• [PROBLEM TO SOLVE] The answer must consist of every line below that holds the word "segs".

____________________

-- ==== Sys2Proof/Laws/Digests.lean ====
section
/-! SUPPORT. R18: the digest kept in place equals the recount of the bank, whatever record is written. -/

namespace Sys2Proof.Machine

/-- The exclusive-OR of the values of `g` over a list. -/
def xorOver (g : Nat → Signature) (l : List Nat) : Signature := l.foldl (fun acc o => acc ^^^ g o) 0

theorem xorOver_from (g : Nat → Signature) (l : List Nat) (a : Signature) :
    l.foldl (fun acc o => acc ^^^ g o) a = a ^^^ xorOver g l := by
  induction l generalizing a with
  | nil => simp [xorOver]
  | cons x rest ih =>
    simp only [xorOver, List.foldl_cons]
    rw [ih, ih (0 ^^^ g x)]
    simp [BitVec.xor_assoc]

theorem xorOver_cons (g : Nat → Signature) (x : Nat) (l : List Nat) : xorOver g (x :: l) = g x ^^^ xorOver g l := by
  simp only [xorOver, List.foldl_cons]
  rw [xorOver_from]
  simp [xorOver]

theorem xorOver_congr (g g' : Nat → Signature) (l : List Nat) (h : ∀ o ∈ l, g o = g' o) :
    xorOver g l = xorOver g' l := by
  induction l with
  | nil => rfl
  | cons x rest ih =>
    rw [xorOver_cons, xorOver_cons, h x (by simp), ih fun o ho => h o (by simp [ho])]

/-- One value of the bank changes: the exclusive-OR changes by the old and the new value. -/
theorem xorOver_change (g g' : Nat → Signature) (l : List Nat) (k : Nat) (hk : k ∈ l) (hn : l.Nodup)
    (h : ∀ o ∈ l, o ≠ k → g o = g' o) : xorOver g' l = xorOver g l ^^^ (g k ^^^ g' k) := by
  induction l with
  | nil => simp at hk
  | cons x rest ih =>
    rw [List.nodup_cons] at hn
    rw [xorOver_cons, xorOver_cons]
    by_cases hx : x = k
    · subst hx
      have : xorOver g rest = xorOver g' rest :=
        xorOver_congr g g' rest fun o ho => h o (by simp [ho]) (fun e => hn.1 (e ▸ ho))
      rw [this]
      generalize xorOver g' rest = a
      generalize g x = b
      generalize g' x = c
      rw [BitVec.xor_comm b a, BitVec.xor_assoc, ← BitVec.xor_assoc b b c, BitVec.xor_self]
      simp [BitVec.xor_comm]
    · have hk' : k ∈ rest := by
        rcases List.mem_cons.mp hk with h | h
        · exact absurd h.symm hx
        · exact h
      rw [ih hk' hn.2 fun o ho => h o (by simp [ho]), h x (by simp) hx, BitVec.xor_assoc]

theorem recountDigest_eq (recs : List SegRec) (b : Nat) :
    recountDigest recs b = xorOver (fun o => rotated (Config.bankSize * b + o)
      (contributed (recs.getD (Config.bankSize * b + o) unknownRec))) (List.range Config.bankSize) := rfl

/-- A recount reads only the records of its bank. -/
theorem recountDigest_congr (recs recs' : List SegRec) (b : Nat)
    (h : ∀ o < Config.bankSize, contributed (recs.getD (Config.bankSize * b + o) unknownRec) =
      contributed (recs'.getD (Config.bankSize * b + o) unknownRec)) :
    recountDigest recs b = recountDigest recs' b := by
  rw [recountDigest_eq, recountDigest_eq]
  exact xorOver_congr _ _ _ fun o ho => by simp only [h o (List.mem_range.mp ho)]

theorem recountDigest_set (recs : List SegRec) (i : Nat) (r : SegRec) (hi : i < recs.length) :
    recountDigest (recs.set i r) (i / Config.bankSize) = recountDigest recs (i / Config.bankSize) ^^^
      (rotated i (contributed (recs.getD i unknownRec)) ^^^ rotated i (contributed r)) := by
  have hs : Config.bankSize = 64 := rfl
  have hk : Config.bankSize * (i / Config.bankSize) + i % Config.bankSize = i := Nat.div_add_mod i Config.bankSize
  rw [recountDigest_eq, recountDigest_eq,
    xorOver_change (fun o => rotated (Config.bankSize * (i / Config.bankSize) + o)
      (contributed (recs.getD (Config.bankSize * (i / Config.bankSize) + o) unknownRec))) _ _ (i % Config.bankSize)
      (List.mem_range.mpr (Nat.mod_lt _ (by omega))) List.nodup_range ?_]
  · simp only [hk]
    simp [List.getD_eq_getElem?_getD, hi]
  · intro o _ ho
    have : i ≠ Config.bankSize * (i / Config.bankSize) + o := by omega
    simp only [List.getD_eq_getElem?_getD, List.getElem?_set_ne this]

theorem recountDigest_set_other (recs : List SegRec) (i b : Nat) (r : SegRec) (hb : b ≠ i / Config.bankSize) :
    recountDigest (recs.set i r) b = recountDigest recs b := by
  refine recountDigest_congr _ _ _ fun o ho => ?_
  have : i ≠ Config.bankSize * b + o := by
    intro h
    apply hb
    rw [h, Nat.mul_add_div (by decide), Nat.div_eq_of_lt ho]
    omega
  simp only [List.getD_eq_getElem?_getD, List.getElem?_set_ne this]

theorem changeDigest_digests (b : Nat) (delta : Signature) (s : State) :
    (changeDigest b delta s).segs.digests = s.segs.digests.set b (s.segs.digests.getD b 0 ^^^ delta) := by
  unfold changeDigest
  split
  · rename_i h
    subst h
    by_cases hb : b < s.segs.digests.length
    · simp [List.getD_eq_getElem?_getD, hb]
    · rw [List.set_eq_of_length_le (by omega)]
  · rfl

theorem stopHoldoff_length (b : Nat) (d : Signature) (banks : List BankEntry) :
    (stopHoldoff b d banks).length = banks.length := by
  unfold stopHoldoff
  split
  · split <;> simp
  · rfl

@[simp] theorem putRec_recs_length (s : State) (i : Nat) (r : SegRec) :
    (putRec i r s).segs.recs.length = s.segs.recs.length := by simp [putRec_recs]

@[simp] theorem putRec_digests_length (s : State) (i : Nat) (r : SegRec) :
    (putRec i r s).segs.digests.length = s.segs.digests.length := by
  unfold putRec
  split
  · simp [changeDigest_digests]
  · rfl

@[simp] theorem putRec_banks_length (s : State) (i : Nat) (r : SegRec) :
    (putRec i r s).roster.banks.length = s.roster.banks.length := by
  unfold putRec changeDigest
  repeat' split
  all_goals simp [stopHoldoff_length]

/-- R18: the digests stay equal to the recount whatever record is written. -/
theorem putRec_digestsOk (s : State) (i : Nat) (r : SegRec) (h : DigestsOk s.segs) :
    DigestsOk (putRec i r s).segs := by
  refine ⟨by simpa using h.1, fun b hb => ?_⟩
  rw [putRec_digests_length] at hb
  have hb0 := h.2 b hb
  unfold putRec
  split
  · rename_i hi
    simp only [changeDigest_digests, changeDigest_recs]
    unfold segCount at hi
    by_cases hbi : b = i / Config.bankSize
    · subst hbi
      rw [recountDigest_set _ _ _ hi, ← hb0]
      simp [List.getD_eq_getElem?_getD, getRec, hb]
    · rw [recountDigest_set_other _ _ _ _ hbi, ← hb0]
      simp [List.getD_eq_getElem?_getD, List.getElem?_set_ne (Ne.symm hbi)]
  · exact hb0

/-- Records changed without a change of any contributed signature keep the digests right. -/
theorem digestsOk_map (g : SegTable) (f : SegRec → SegRec) (hf : ∀ r, contributed (f r) = contributed r)
    (h : DigestsOk g) : DigestsOk { g with recs := g.recs.map f } := by
  refine ⟨by simpa using h.1, fun b hb => ?_⟩
  rw [h.2 b hb]
  refine recountDigest_congr _ _ _ fun o _ => ?_
  simp only [List.getD_eq_getElem?_getD, List.getElem?_map]
  cases g.recs[Config.bankSize * b + o]? with
  | none => rfl
  | some r => simp [hf]

end Sys2Proof.Machine
end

____________________

• [EXERCISE RESPONSE]
    (changeDigest b delta s).segs.digests = s.segs.digests.set b (s.segs.digests.getD b 0 ^^^ delta) := by
    by_cases hb : b < s.segs.digests.length
    (putRec i r s).segs.recs.length = s.segs.recs.length := by simp [putRec_recs]
    (putRec i r s).segs.digests.length = s.segs.digests.length := by
theorem putRec_digestsOk (s : State) (i : Nat) (r : SegRec) (h : DigestsOk s.segs) :
    DigestsOk (putRec i r s).segs := by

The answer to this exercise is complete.